■ Task objective ■
Examine the material below. Gather every line in which the string "spec" appears.

■ The data ■
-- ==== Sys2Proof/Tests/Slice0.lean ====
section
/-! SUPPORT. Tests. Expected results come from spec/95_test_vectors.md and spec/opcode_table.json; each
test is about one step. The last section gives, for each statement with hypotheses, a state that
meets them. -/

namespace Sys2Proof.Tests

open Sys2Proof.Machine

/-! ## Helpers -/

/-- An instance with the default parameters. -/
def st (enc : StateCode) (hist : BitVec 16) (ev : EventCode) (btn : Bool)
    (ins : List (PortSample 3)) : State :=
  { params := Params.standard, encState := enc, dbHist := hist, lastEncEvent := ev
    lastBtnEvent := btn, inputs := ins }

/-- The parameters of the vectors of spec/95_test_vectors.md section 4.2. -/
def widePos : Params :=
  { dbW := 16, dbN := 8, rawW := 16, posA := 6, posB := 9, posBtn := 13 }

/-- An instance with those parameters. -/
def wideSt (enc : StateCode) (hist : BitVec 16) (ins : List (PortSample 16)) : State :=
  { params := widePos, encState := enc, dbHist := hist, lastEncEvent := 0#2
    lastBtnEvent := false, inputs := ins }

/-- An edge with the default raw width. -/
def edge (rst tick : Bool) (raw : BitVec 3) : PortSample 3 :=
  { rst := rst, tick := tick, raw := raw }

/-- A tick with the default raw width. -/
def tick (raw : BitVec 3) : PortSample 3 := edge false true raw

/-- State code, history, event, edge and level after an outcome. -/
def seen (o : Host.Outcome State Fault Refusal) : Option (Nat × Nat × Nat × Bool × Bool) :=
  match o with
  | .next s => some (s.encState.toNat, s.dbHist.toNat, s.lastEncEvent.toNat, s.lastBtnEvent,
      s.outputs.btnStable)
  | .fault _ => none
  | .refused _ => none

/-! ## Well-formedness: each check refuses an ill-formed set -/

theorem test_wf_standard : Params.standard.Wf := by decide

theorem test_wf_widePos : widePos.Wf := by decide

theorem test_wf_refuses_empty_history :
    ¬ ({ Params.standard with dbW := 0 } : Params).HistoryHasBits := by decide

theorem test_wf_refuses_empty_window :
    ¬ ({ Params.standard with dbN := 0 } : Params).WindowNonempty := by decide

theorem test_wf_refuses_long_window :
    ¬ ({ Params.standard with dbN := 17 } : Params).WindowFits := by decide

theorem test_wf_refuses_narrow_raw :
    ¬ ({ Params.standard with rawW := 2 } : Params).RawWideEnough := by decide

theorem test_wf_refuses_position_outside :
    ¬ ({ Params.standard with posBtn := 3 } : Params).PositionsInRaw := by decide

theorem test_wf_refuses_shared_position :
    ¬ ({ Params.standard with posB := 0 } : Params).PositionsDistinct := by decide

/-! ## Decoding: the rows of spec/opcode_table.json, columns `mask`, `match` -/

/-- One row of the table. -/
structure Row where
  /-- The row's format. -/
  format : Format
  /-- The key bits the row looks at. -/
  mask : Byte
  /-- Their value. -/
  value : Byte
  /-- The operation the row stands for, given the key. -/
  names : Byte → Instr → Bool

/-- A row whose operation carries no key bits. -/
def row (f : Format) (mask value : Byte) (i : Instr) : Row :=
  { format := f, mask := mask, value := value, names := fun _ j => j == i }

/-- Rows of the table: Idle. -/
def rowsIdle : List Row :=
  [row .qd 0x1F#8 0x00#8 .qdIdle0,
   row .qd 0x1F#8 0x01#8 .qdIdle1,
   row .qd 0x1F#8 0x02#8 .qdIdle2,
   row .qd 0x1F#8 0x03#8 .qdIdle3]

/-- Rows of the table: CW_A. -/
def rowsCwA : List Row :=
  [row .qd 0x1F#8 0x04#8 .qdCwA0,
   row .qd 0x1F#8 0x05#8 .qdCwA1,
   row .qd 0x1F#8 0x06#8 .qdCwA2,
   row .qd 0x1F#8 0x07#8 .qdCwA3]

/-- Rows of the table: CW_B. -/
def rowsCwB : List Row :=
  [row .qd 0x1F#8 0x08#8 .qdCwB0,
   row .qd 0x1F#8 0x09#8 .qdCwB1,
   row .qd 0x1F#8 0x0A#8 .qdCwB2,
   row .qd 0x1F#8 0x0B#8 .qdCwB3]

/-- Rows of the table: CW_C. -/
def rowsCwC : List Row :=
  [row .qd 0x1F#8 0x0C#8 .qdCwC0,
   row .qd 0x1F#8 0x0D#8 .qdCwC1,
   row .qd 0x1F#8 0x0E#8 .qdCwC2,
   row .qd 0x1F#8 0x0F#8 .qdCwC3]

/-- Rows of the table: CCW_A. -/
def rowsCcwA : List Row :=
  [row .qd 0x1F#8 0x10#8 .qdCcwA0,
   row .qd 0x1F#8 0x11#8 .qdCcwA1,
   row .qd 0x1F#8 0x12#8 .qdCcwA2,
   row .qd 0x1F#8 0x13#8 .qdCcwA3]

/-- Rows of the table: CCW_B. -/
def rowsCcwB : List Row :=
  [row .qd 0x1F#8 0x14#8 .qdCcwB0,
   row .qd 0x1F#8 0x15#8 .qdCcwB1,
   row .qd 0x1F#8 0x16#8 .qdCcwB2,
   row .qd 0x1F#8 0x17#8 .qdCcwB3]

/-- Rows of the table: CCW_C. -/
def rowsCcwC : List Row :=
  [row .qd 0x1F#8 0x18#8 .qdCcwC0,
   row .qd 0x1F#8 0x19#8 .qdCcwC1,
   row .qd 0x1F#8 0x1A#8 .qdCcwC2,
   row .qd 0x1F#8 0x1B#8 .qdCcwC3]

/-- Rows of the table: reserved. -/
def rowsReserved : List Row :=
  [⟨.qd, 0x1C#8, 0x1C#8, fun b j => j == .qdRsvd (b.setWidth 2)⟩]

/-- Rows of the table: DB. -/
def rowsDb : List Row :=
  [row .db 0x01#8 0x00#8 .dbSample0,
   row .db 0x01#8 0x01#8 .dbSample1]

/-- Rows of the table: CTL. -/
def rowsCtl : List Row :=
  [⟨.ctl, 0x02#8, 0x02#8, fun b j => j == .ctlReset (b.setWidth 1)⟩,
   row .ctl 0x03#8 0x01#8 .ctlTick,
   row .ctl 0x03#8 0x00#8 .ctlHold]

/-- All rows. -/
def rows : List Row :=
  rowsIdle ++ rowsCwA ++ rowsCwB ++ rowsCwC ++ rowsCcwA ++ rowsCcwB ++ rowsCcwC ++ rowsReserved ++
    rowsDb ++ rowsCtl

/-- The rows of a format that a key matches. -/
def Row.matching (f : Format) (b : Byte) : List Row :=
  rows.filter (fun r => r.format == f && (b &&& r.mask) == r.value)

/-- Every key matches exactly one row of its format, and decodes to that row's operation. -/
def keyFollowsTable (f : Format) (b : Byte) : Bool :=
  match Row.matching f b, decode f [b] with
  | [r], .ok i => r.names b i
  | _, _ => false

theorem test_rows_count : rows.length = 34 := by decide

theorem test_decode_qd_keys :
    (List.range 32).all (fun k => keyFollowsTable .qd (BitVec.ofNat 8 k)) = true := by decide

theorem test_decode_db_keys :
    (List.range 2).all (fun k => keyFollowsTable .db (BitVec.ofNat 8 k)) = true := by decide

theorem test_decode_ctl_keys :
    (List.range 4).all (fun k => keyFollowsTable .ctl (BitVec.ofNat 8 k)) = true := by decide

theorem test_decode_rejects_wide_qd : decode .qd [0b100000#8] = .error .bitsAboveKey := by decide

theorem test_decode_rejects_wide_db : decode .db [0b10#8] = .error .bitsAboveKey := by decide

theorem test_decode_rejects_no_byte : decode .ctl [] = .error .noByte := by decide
---
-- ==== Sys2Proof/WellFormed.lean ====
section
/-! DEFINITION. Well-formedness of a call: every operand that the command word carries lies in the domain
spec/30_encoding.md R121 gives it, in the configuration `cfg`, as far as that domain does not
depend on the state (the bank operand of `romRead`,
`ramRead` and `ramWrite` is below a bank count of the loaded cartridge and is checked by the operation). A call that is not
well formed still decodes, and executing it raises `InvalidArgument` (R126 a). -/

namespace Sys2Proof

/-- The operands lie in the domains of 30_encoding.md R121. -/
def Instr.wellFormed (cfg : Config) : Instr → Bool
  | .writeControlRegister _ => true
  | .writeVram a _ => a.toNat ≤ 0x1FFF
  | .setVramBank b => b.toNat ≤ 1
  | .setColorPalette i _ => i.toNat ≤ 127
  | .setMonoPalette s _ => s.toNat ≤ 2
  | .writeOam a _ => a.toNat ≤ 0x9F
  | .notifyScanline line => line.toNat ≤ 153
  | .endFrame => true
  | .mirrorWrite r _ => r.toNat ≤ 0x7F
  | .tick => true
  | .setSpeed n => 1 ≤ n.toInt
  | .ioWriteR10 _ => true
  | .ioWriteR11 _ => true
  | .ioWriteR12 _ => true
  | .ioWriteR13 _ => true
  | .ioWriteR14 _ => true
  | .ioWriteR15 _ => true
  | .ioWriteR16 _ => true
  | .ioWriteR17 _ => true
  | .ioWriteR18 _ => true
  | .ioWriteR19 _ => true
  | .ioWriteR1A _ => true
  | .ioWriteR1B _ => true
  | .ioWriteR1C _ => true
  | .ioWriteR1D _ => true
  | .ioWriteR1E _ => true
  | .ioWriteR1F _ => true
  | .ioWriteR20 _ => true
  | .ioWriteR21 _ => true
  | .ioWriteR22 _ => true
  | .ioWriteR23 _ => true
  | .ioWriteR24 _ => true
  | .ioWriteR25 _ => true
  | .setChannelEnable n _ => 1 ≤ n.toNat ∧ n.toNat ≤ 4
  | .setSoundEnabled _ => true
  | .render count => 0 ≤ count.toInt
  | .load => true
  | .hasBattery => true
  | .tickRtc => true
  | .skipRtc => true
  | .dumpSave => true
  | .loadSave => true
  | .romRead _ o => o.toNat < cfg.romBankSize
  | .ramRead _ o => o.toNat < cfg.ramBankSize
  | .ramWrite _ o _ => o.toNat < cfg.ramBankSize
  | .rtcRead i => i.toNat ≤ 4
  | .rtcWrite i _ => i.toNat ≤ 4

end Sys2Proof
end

■ Output of the task ■
/-! SUPPORT. Tests. Expected results come from spec/95_test_vectors.md and spec/opcode_table.json; each
/-- The parameters of the vectors of spec/95_test_vectors.md section 4.2. -/
/-! ## Decoding: the rows of spec/opcode_table.json, columns `mask`, `match` -/
spec/30_encoding.md R121 gives it, in the configuration `cfg`, as far as that domain does not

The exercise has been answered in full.